Stable Isotopes in Human
Studies
Stable
isotopes are nonradioactive forms of elements that naturally occur within the
environment. For a given element, such as iron (Fe), different stable isotopes
exist that have differing atomic masses (e.g., Fe-54, Fe-56, Fe-57, and Fe-58),
with each isotope of Fe acting chemically in an identical manner. The various
isotopes of an element can be separated by mass and quantified using an
instrument called a mass spectrometer. Stable isotopes vary in their natural abundance
or percentage in nature, and most nutritionally significant elements have at
least one low-abundance stable isotope (e.g., only 0.28% of all Fe occurs as
Fe-58). In human nutrition studies, low-abundance stable isotopes have been
used to trace the absorption and metabolism of nutrients from a specific food
source. For instance, by growing a plant on an enriched source of a
low-abundance stable isotope, the plant will incorporate the isotope into its
tissues and edible organs and will contain a higher percentage of this isotope,
relative to all other foods (Grusak, 1997).

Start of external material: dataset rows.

/-! ## Whole commands -/

/-- A whole RDREG whose guard passes, as R125 lists it: from accept to delivery exactly these port events in this order, with
the outcome CLASSIFY gives and the byte the data register returned, whatever bytes the outside answers. -/
def Obligations.RdregRunsItsSequence : Prop :=
  ∀ (s : State) (t : Target) (r v a1 a2 s1 s2 : Byte) (bs : List Byte) (l d : Byte),
    readyFor (rdregWord t r v) s → busyFlag s.cfg s1 = false → stickyFlag s.cfg s2 = false → pollEnds s.cfg bs l →
    let c := s.cfg
    let o := classify c (!pollCompleted c l) l
    Performs s
      ([PortEvent.accept (rdregWord t r v)] ++ readSetup c t r a1 a2 ++ guardEvents c s1 s2
        ++ [PortEvent.write c.offCnt (c.cntByteData ||| c.cntStart ||| c.cntLastByte)] ++ pollEvents c (bs ++ [l])
        ++ ackEvents c l ++ [PortEvent.read c.offData0 d, PortEvent.deliver (resultWord o d)])
      { afterCommand s (rdregWord t r v) o d with
        auxtmp := a2, stsCap := l, pollcnt := BitVec.ofNat 9 (bs.length + 1), timedout := !pollCompleted c l }

/-- A whole RDREG whose guard fails: no start trigger, no poll, no data-register read, `DATA` = 0x00 (R130). -/
def Obligations.RdregEndsWhenTheGuardFails : Prop :=
  ∀ (s : State) (t : Target) (r v a1 a2 s1 s2 : Byte), readyFor (rdregWord t r v) s →
    let c := s.cfg
    (busyFlag c s1 = true →
      Performs s
        ([PortEvent.accept (rdregWord t r v)] ++ readSetup c t r a1 a2 ++ [PortEvent.read c.offSts s1, PortEvent.deliver (resultWord .busy 0x00#8)])
        { afterCommand s (rdregWord t r v) .busy 0x00#8 with
          auxtmp := a2, stsCap := s1, pollcnt := 0#9, timedout := false }) ∧
    (busyFlag c s1 = false → stickyFlag c s2 = true →
      Performs s
        ([PortEvent.accept (rdregWord t r v)] ++ readSetup c t r a1 a2 ++ guardEvents c s1 s2
          ++ [PortEvent.deliver (resultWord .configurationError 0x00#8)])
        { afterCommand s (rdregWord t r v) .configurationError 0x00#8 with
          auxtmp := a2, stsCap := s2, pollcnt := 0#9, timedout := false })

/-- A whole WRREG outside the reserved window whose guard passes, as R136 lists it. -/
def Obligations.WrregRunsItsSequence : Prop :=
  ∀ (s : State) (t : Target) (r v a s1 s2 : Byte) (bs : List Byte) (l : Byte),
    readyFor (wrregWord t r v) s → inReservedWindow s.cfg t = false →
    busyFlag s.cfg s1 = false → stickyFlag s.cfg s2 = false → pollEnds s.cfg bs l →
    let c := s.cfg
    let o := classify c (!pollCompleted c l) l
    Performs s
      ([PortEvent.accept (wrregWord t r v)] ++ writeSetup c t r v a ++ guardEvents c s1 s2
        ++ [PortEvent.write c.offCnt (c.cntByteData ||| c.cntStart)] ++ pollEvents c (bs ++ [l])
        ++ ackEvents c l ++ [PortEvent.deliver (resultWord o 0x00#8)])
      { afterCommand s (wrregWord t r v) o 0x00#8 with
        auxtmp := a, stsCap := l, pollcnt := BitVec.ofNat 9 (bs.length + 1), timedout := !pollCompleted c l }

/-- A whole WRREG that does not start: denied in the window with no port event between accept and delivery (R135, R171), or
ended by the guard (R140). -/
def Obligations.WrregEndsWhenDeniedOrTheGuardFails : Prop :=
  ∀ (s : State) (t : Target) (r v a s1 s2 : Byte), readyFor (wrregWord t r v) s →
    let c := s.cfg
    (inReservedWindow c t = true →
      Performs s [PortEvent.accept (wrregWord t r v), PortEvent.deliver (resultWord .accessDenied 0x00#8)]
        { afterCommand s (wrregWord t r v) .accessDenied 0x00#8 with pollcnt := 0#9, timedout := false }) ∧
    (inReservedWindow c t = false → busyFlag c s1 = true →
      Performs s
        ([PortEvent.accept (wrregWord t r v)] ++ writeSetup c t r v a ++ [PortEvent.read c.offSts s1, PortEvent.deliver (resultWord .busy 0x00#8)])
        { afterCommand s (wrregWord t r v) .busy 0x00#8 with
          auxtmp := a, stsCap := s1, pollcnt := 0#9, timedout := false }) ∧
    (inReservedWindow c t = false → busyFlag c s1 = false → stickyFlag c s2 = true →
      Performs s
        ([PortEvent.accept (wrregWord t r v)] ++ writeSetup c t r v a ++ guardEvents c s1 s2
          ++ [PortEvent.deliver (resultWord .configurationError 0x00#8)])
        { afterCommand s (wrregWord t r v) .configurationError 0x00#8 with
          auxtmp := a, stsCap := s2, pollcnt := 0#9, timedout := false })

/-- A whole CHKIDLE: its accept (R147), the guard (R100 to R105), `Busy`, `ConfigurationError` or, as R107 and R150 have it,
`Success`, by the two status bytes, and the delivery (R154). -/
def Obligations.ChkidleRunsTheGuard : Prop :=
  ∀ (s : State) (t : Target) (r v s1 s2 : Byte), readyFor (chkidleWord t r v) s →
    let c := s.cfg
    (busyFlag c s1 = true →
      Performs s [PortEvent.accept (chkidleWord t r v), PortEvent.read c.offSts s1, PortEvent.deliver (resultWord .busy 0x00#8)]
        { afterCommand s (chkidleWord t r v) .busy 0x00#8 with stsCap := s1, pollcnt := 0#9, timedout := false }) ∧
    (busyFlag c s1 = false →
      let o := if stickyFlag c s2 then TxnOutcome.configurationError else TxnOutcome.success
      Performs s
        ([PortEvent.accept (chkidleWord t r v)] ++ guardEvents c s1 s2 ++ [PortEvent.deliver (resultWord o 0x00#8)])
        { afterCommand s (chkidleWord t r v) o 0x00#8 with stsCap := s2, pollcnt := 0#9, timedout := false })

/-! ## The end of a run, and what the next command finds -/

/-- A run is over only by a delivery, and then it is over for good (R156): a step from a state that is over makes no port
event and leaves it over, and a step that brings a run to its end is the delivery of its last result. The premise says that
a running command has been accepted after the newest delivery; it holds right after reset and every step keeps it. The
lists of words and inputs and the trace are the model's (log 5, log 10). -/
def Obligations.RunsEndAtTheLastDelivery : Prop :=
  OwesResult State.reset ∧
  ∀ s t : State, OwesResult s → step s = .next t →
    OwesResult t ∧
    (runOver s → runOver t ∧ t.trace = s.trace) ∧
    (¬runOver s → runOver t → ∃ res, t.trace = .deliver res :: s.trace)

/-- The acknowledge property of R176: after a command that ran its transfer to `Success`, `DeviceError` or `Timeout`, a
CHKIDLE presented next sees no sticky flag, writes nothing, and ends with `Success`, or with `Busy` where the busy flag
shows. Its premises about the controller are the three of R176, from the guard's last status read on, and that a status read
returns the status register (log 26). -/
def Obligations.NextCheckFindsNoLeftoverFlag : Prop :=
  ∀ (s : State) (w : BitVec 32) (ws : List (BitVec 32)) (setup data : List PortEvent) (go d s1 s2 : Byte) (bs : List Byte)
    (l : Byte) (t : Target) (r v f1 f2 : Byte) (reg : Nat → Byte),
    let c := s.cfg
    let chk := chkidleWord t r v
    let o := classify c (!pollCompleted c l) l
    let transfer := transferEvents c s2 go bs l
    let rest := ackEvents c l ++ data ++ [PortEvent.deliver (resultWord o d)] ++ cleanCheckEvents c chk f1 f2
    readyFor w s → s.cmds = w :: chk :: ws → StartsTransfer c w setup go data d →
    busyFlag c s1 = false → stickyFlag c s2 = false → pollEnds c bs l →
    CleanController c (transfer.length - 1) reg (transfer ++ rest) →
      stickyFlag c f1 = false ∧
      ∃ t' : State, Performs s
        ([PortEvent.accept w] ++ setup ++ [PortEvent.read c.offSts s1] ++ guardClear c s1 ++ transfer ++ rest
          ++ [PortEvent.deliver (resultWord (if busyFlag c f1 then TxnOutcome.busy else TxnOutcome.success) 0x00#8)]) t'
end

We say that the plant has been
“labeled” with this stable isotope. Following consumption of the labeled plant
food by a human subject, the analysis of isotope amounts in blood, urine, or
fecal samples enables the researcher to determine how much of the nutrient was
absorbed from the specific food in question. It should be noted that because
stable isotopes are nonradioactive, their use is entirely safe in human
studies.
Although
much of the existing stable isotope work has focused on mineral nutrients, it
also is possible to label phytochemicals with stable isotopes of carbon (C) or
hydrogen (H). This is important for a molecule like beta-carotene, which is
entirely composed of C and H atoms. The approach we have taken has been to
generate labeled beta-carotene by replacing several of the H atoms (atomic mass
of 1) with the low-abundance stable hydrogen isotope, H-2 (atomic mass of 2).
This isotope also is called deuterium, and occurs naturally at 0.015% of all
hydrogen atoms (i.e., H-1 occurs at 99.985%). By replacing eight of the 56 H
atoms in a beta-carotene molecule with deuterium atoms, a labeled beta-carotene
with an atomic mass of 544 will be generated. By comparison, a beta-carotene
molecule containing no low-abundance isotopes has an atomic mass of 536. These
two forms of beta-carotene are referred to as isotopomers of the molecule. The
mass-544 beta-carotene also is referred to as the M + 8 isotopomer, where M
equals the mass of the unlabeled molecule. As with the different isotopes of
mineral nutrients, isotopomers of a molecule have similar chemical or
biochemical properties, but they can be easily discerned from one another using
a mass spectrometer.
In
order to label beta-carotene, plants can be grown hydroponically using a
nutrient solution enriched with heavy water. Each molecule of heavy water, or
deuterium oxide, contains two atoms of deuterium instead of two atoms of H-1.
Plants absorb both heavy water and normal water via the root system and
transport the water to their shoot organs, where the hydrogen or deuterium ions
can be utilized in various biochemical reactions. Using this approach, we have
successfully grown spinach, collard (Fig. 1), broccoli, carrots and other
vegetables, and have achieved a labeling of the beta-carotene pool with a high
yield of the M + 8 isotopomer. Because deuterium atoms are inserted randomly
throughout the molecule (Putzbach et al., 2005), a range of isotopomers is
produced (Fig. 2); however, we can quantify any or all of these isotopomers
with a mass spectrometer (Lienau et al., 2003).
(Click to enlarge)
Figure 1. Collard plants (Brassica oleracea var. acephala)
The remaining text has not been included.